** RECORDS FOR THE EXERCISE follows **

/-- S0 with a cartridge whose controller holds the given registers. -/
def holding (k : Cart) : State := { withCart k with mem := { (withCart k).mem with cart := some k } }
/-- The controller's registers after a write. -/
def latched (m : Mbc) (w : Word × Byte) : Option Mbc :=
  ((holding (cartOf m 2 8192 [])).memWrite w.1 w.2).mem.cart.map (·.mbc)
theorem witness_BankRegisterWrites_mbc1 :
    ([(0x0000, 0x1A), (0x1FFF, 0xA0), (0x2000, 0xE0), (0x3FFF, 0xFF), (0x4000, 0x07), (0x5FFF, 0x04), (0x6000, 0x03),
      (0x7FFF, 0xFE)] : List (Word × Byte)).map (latched (.mbc1 true 5 1 true)) =
    [ some (.mbc1 true 5 1 true), some (.mbc1 false 5 1 true), some (.mbc1 true 1 1 true),
      some (.mbc1 true 0x1F 1 true), some (.mbc1 true 5 3 true), some (.mbc1 true 5 0 true),
      some (.mbc1 true 5 1 true), some (.mbc1 true 5 1 false) ] := by decide +kernel
theorem witness_BankRegisterWrites_mbc2 :
    ([(0x0000, 0x0A), (0x3EFF, 0x0B), (0x0100, 0x10), (0x3FFF, 0xFF), (0x4000, 7), (0x7FFF, 7)] :
      List (Word × Byte)).map (latched (.mbc2 true 5)) =
    [ some (.mbc2 true 5), some (.mbc2 false 5), some (.mbc2 true 1), some (.mbc2 true 15), some (.mbc2 true 5),
      some (.mbc2 true 5) ] := by decide +kernel
theorem witness_BankRegisterWrites_mbc3 :
    ([(0x1FFF, 0), (0x2000, 0x80), (0x3FFF, 0xFF), (0x4000, 0x0C), (0x5FFF, 0xFF), (0x6000, 1), (0x7FFF, 1)] :
      List (Word × Byte)).map (latched (.mbc3 true 5 1)) =
    [ some (.mbc3 false 5 1), some (.mbc3 true 1 1), some (.mbc3 true 0x7F 1), some (.mbc3 true 5 0x0C),
      some (.mbc3 true 5 0xFF), some (.mbc3 true 5 1), some (.mbc3 true 5 1) ] := by decide +kernel
theorem witness_BankRegisterWrites_mbc5 :
    ([(0x1FFF, 0), (0x2000, 0), (0x2FFF, 0xFF), (0x3000, 0), (0x3FFF, 0xFF), (0x4000, 0x1F), (0x5FFF, 0), (0x6000, 1)] :
      List (Word × Byte)).map (latched (.mbc5 true 0x105 1)) =
    [ some (.mbc5 false 0x105 1), some (.mbc5 true 0x100 1), some (.mbc5 true 0x1FF 1), some (.mbc5 true 5 1),
      some (.mbc5 true 0x105 1), some (.mbc5 true 0x105 15), some (.mbc5 true 0x105 0),
      some (.mbc5 true 0x105 1) ] := by decide +kernel
theorem witness_BankRegisterWrites_none :
    ([(0x0000, 0x0A), (0x7FFF, 5)] : List (Word × Byte)).map (latched .noController) =
      [some .noController, some .noController] := by decide +kernel
/-- Each controller's windows at both ends, with RAM on, off and absent, and without an image. -/
theorem witness_BankMapping :
    carts.map (fun k => ((withCart k).bootMapped, (withCart k).memRead 0x3FFF, (withCart k).memRead 0x4000)) =
      [(false, 0, 9), (false, 0, 9), (false, 0, 9), (false, 0, 9), (false, 0, 9)] ∧
    carts.map (fun k => ((holding k).memRead 0x4000, ((holding k).memWrite 0xBFFF 0x5A).memRead 0xBFFF)) =
      [(9, 0x5A), (9, 0x5A), (9, 0xFA), (9, 0x5A), (9, 0x5A)] ∧
    (withCart (cartOf (.mbc1 false 1 0 false) 2 8192 [])).memRead 0xA000 = 0xFF ∧
    (start [] s0Regs).memRead 0xA000 = 0xFF ∧ State.reset.memRead 0x7FFF = 0xFF ∧
    State.reset.memRead 0xBFFF = 0xFF := by decide +kernel
/-- R66: the overlay's last byte, the image's byte after it, and under it once the boot ROM is unmapped. -/
def overlaid : State :=
  { withCart (cartOf (.mbc1 true 1 0 false) 2 8192 [(0xFF, 1), (0x100, 2)]) with
    bootMapped := true, cfg := { bootRom := some (List.replicate 256 0x31) } }
theorem witness_BankMapping_boot :
    (overlaid.memRead 0x0000, overlaid.memRead 0x00FF, overlaid.memRead 0x0100) = (0x31, 0x31, 2) ∧
    (overlaid.memWrite 0xFF50 1).memRead 0x00FF = 1 ∧
    ((overlaid.memWrite 0x0000 0x00).memWrite 0xA000 0x5A).memRead 0xA000 = 0xFF := by decide +kernel
/-- R70: what a write leaves in external RAM, for each controller with RAM on, then off. -/
def storedAt (m : Mbc) (n : Nat) (a : Word) : Option (Cells 8) :=
  ((holding (cartOf m 2 n [])).memWrite a 0x5A).mem.cart.map (·.xram)
theorem witness_BankMapping_writes :
    [storedAt .noController 2048 0xA800, storedAt (.mbc1 true 1 1 true) 32768 0xBFFF,
      storedAt (.mbc2 true 1) 512 0xBFFF, storedAt (.mbc3 true 1 7) 65536 0xA000,
      storedAt (.mbc5 true 0 15) 131072 0xA000] =
      [some [(0, 0x5A)], some [(0x3FFF, 0x5A)], some [(511, 0x0A)], some [(0xE000, 0x5A)],
        some [(0x1E000, 0x5A)]] ∧
    [storedAt .noController 0 0xA000, storedAt (.mbc1 false 1 1 true) 32768 0xBFFF, storedAt (.mbc2 false 1) 512 0xA000,
      storedAt (.mbc3 true 1 8) 65536 0xA000, storedAt (.mbc5 false 0 15) 131072 0xA000] =
      List.replicate 5 (some []) := by decide +kernel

** End of RECORDS FOR THE EXERCISE **

**THE TASK**
All of the data, start to finish: please output it exactly.

**RESPONSE TO THE TASK**
/-- S0 with a cartridge whose controller holds the given registers. -/
def holding (k : Cart) : State := { withCart k with mem := { (withCart k).mem with cart := some k } }
/-- The controller's registers after a write. -/
def latched (m : Mbc) (w : Word × Byte) : Option Mbc :=
  ((holding (cartOf m 2 8192 [])).memWrite w.1 w.2).mem.cart.map (·.mbc)
theorem witness_BankRegisterWrites_mbc1 :
    ([(0x0000, 0x1A), (0x1FFF, 0xA0), (0x2000, 0xE0), (0x3FFF, 0xFF), (0x4000, 0x07), (0x5FFF, 0x04), (0x6000, 0x03),
      (0x7FFF, 0xFE)] : List (Word × Byte)).map (latched (.mbc1 true 5 1 true)) =
    [ some (.mbc1 true 5 1 true), some (.mbc1 false 5 1 true), some (.mbc1 true 1 1 true),
      some (.mbc1 true 0x1F 1 true), some (.mbc1 true 5 3 true), some (.mbc1 true 5 0 true),
      some (.mbc1 true 5 1 true), some (.mbc1 true 5 1 false) ] := by decide +kernel
theorem witness_BankRegisterWrites_mbc2 :
    ([(0x0000, 0x0A), (0x3EFF, 0x0B), (0x0100, 0x10), (0x3FFF, 0xFF), (0x4000, 7), (0x7FFF, 7)] :
      List (Word × Byte)).map (latched (.mbc2 true 5)) =
    [ some (.mbc2 true 5), some (.mbc2 false 5), some (.mbc2 true 1), some (.mbc2 true 15), some (.mbc2 true 5),
      some (.mbc2 true 5) ] := by decide +kernel
theorem witness_BankRegisterWrites_mbc3 :
    ([(0x1FFF, 0), (0x2000, 0x80), (0x3FFF, 0xFF), (0x4000, 0x0C), (0x5FFF, 0xFF), (0x6000, 1), (0x7FFF, 1)] :
      List (Word × Byte)).map (latched (.mbc3 true 5 1)) =
    [ some (.mbc3 false 5 1), some (.mbc3 true 1 1), some (.mbc3 true 0x7F 1), some (.mbc3 true 5 0x0C),
      some (.mbc3 true 5 0xFF), some (.mbc3 true 5 1), some (.mbc3 true 5 1) ] := by decide +kernel
theorem witness_BankRegisterWrites_mbc5 :
    ([(0x1FFF, 0), (0x2000, 0), (0x2FFF, 0xFF), (0x3000, 0), (0x3FFF, 0xFF), (0x4000, 0x1F), (0x5FFF, 0), (0x6000, 1)] :
      List (Word × Byte)).map (latched (.mbc5 true 0x105 1)) =
    [ some (.mbc5 false 0x105 1), some (.mbc5 true 0x100 1), some (.mbc5 true 0x1FF 1), some (.mbc5 true 5 1),
      some (.mbc5 true 0x105 1), some (.mbc5 true 0x105 15), some (.mbc5 true 0x105 0),
      some (.mbc5 true 0x105 1) ] := by decide +kernel
theorem witness_BankRegisterWrites_none :
    ([(0x0000, 0x0A), (0x7FFF, 5)] : List (Word × Byte)).map (latched .noController) =
      [some .noController, some .noController] := by decide +kernel
/-- Each controller's windows at both ends, with RAM on, off and absent, and without an image. -/
theorem witness_BankMapping :
    carts.map (fun k => ((withCart k).bootMapped, (withCart k).memRead 0x3FFF, (withCart k).memRead 0x4000)) =
      [(false, 0, 9), (false, 0, 9), (false, 0, 9), (false, 0, 9), (false, 0, 9)] ∧
    carts.map (fun k => ((holding k).memRead 0x4000, ((holding k).memWrite 0xBFFF 0x5A).memRead 0xBFFF)) =
      [(9, 0x5A), (9, 0x5A), (9, 0xFA), (9, 0x5A), (9, 0x5A)] ∧
    (withCart (cartOf (.mbc1 false 1 0 false) 2 8192 [])).memRead 0xA000 = 0xFF ∧
    (start [] s0Regs).memRead 0xA000 = 0xFF ∧ State.reset.memRead 0x7FFF = 0xFF ∧
    State.reset.memRead 0xBFFF = 0xFF := by decide +kernel
/-- R66: the overlay's last byte, the image's byte after it, and under it once the boot ROM is unmapped. -/
def overlaid : State :=
  { withCart (cartOf (.mbc1 true 1 0 false) 2 8192 [(0xFF, 1), (0x100, 2)]) with
    bootMapped := true, cfg := { bootRom := some (List.replicate 256 0x31) } }
theorem witness_BankMapping_boot :
    (overlaid.memRead 0x0000, overlaid.memRead 0x00FF, overlaid.memRead 0x0100) = (0x31, 0x31, 2) ∧
    (overlaid.memWrite 0xFF50 1).memRead 0x00FF = 1 ∧
    ((overlaid.memWrite 0x0000 0x00).memWrite 0xA000 0x5A).memRead 0xA000 = 0xFF := by decide +kernel
/-- R70: what a write leaves in external RAM, for each controller with RAM on, then off. -/
def storedAt (m : Mbc) (n : Nat) (a : Word) : Option (Cells 8) :=
  ((holding (cartOf m 2 n [])).memWrite a 0x5A).mem.cart.map (·.xram)
theorem witness_BankMapping_writes :
    [storedAt .noController 2048 0xA800, storedAt (.mbc1 true 1 1 true) 32768 0xBFFF,
      storedAt (.mbc2 true 1) 512 0xBFFF, storedAt (.mbc3 true 1 7) 65536 0xA000,
      storedAt (.mbc5 true 0 15) 131072 0xA000] =
      [some [(0, 0x5A)], some [(0x3FFF, 0x5A)], some [(511, 0x0A)], some [(0xE000, 0x5A)],
        some [(0x1E000, 0x5A)]] ∧
    [storedAt .noController 0 0xA000, storedAt (.mbc1 false 1 1 true) 32768 0xBFFF, storedAt (.mbc2 false 1) 512 0xA000,
      storedAt (.mbc3 true 1 8) 65536 0xA000, storedAt (.mbc5 false 0 15) 131072 0xA000] =
      List.replicate 5 (some []) := by decide +kernel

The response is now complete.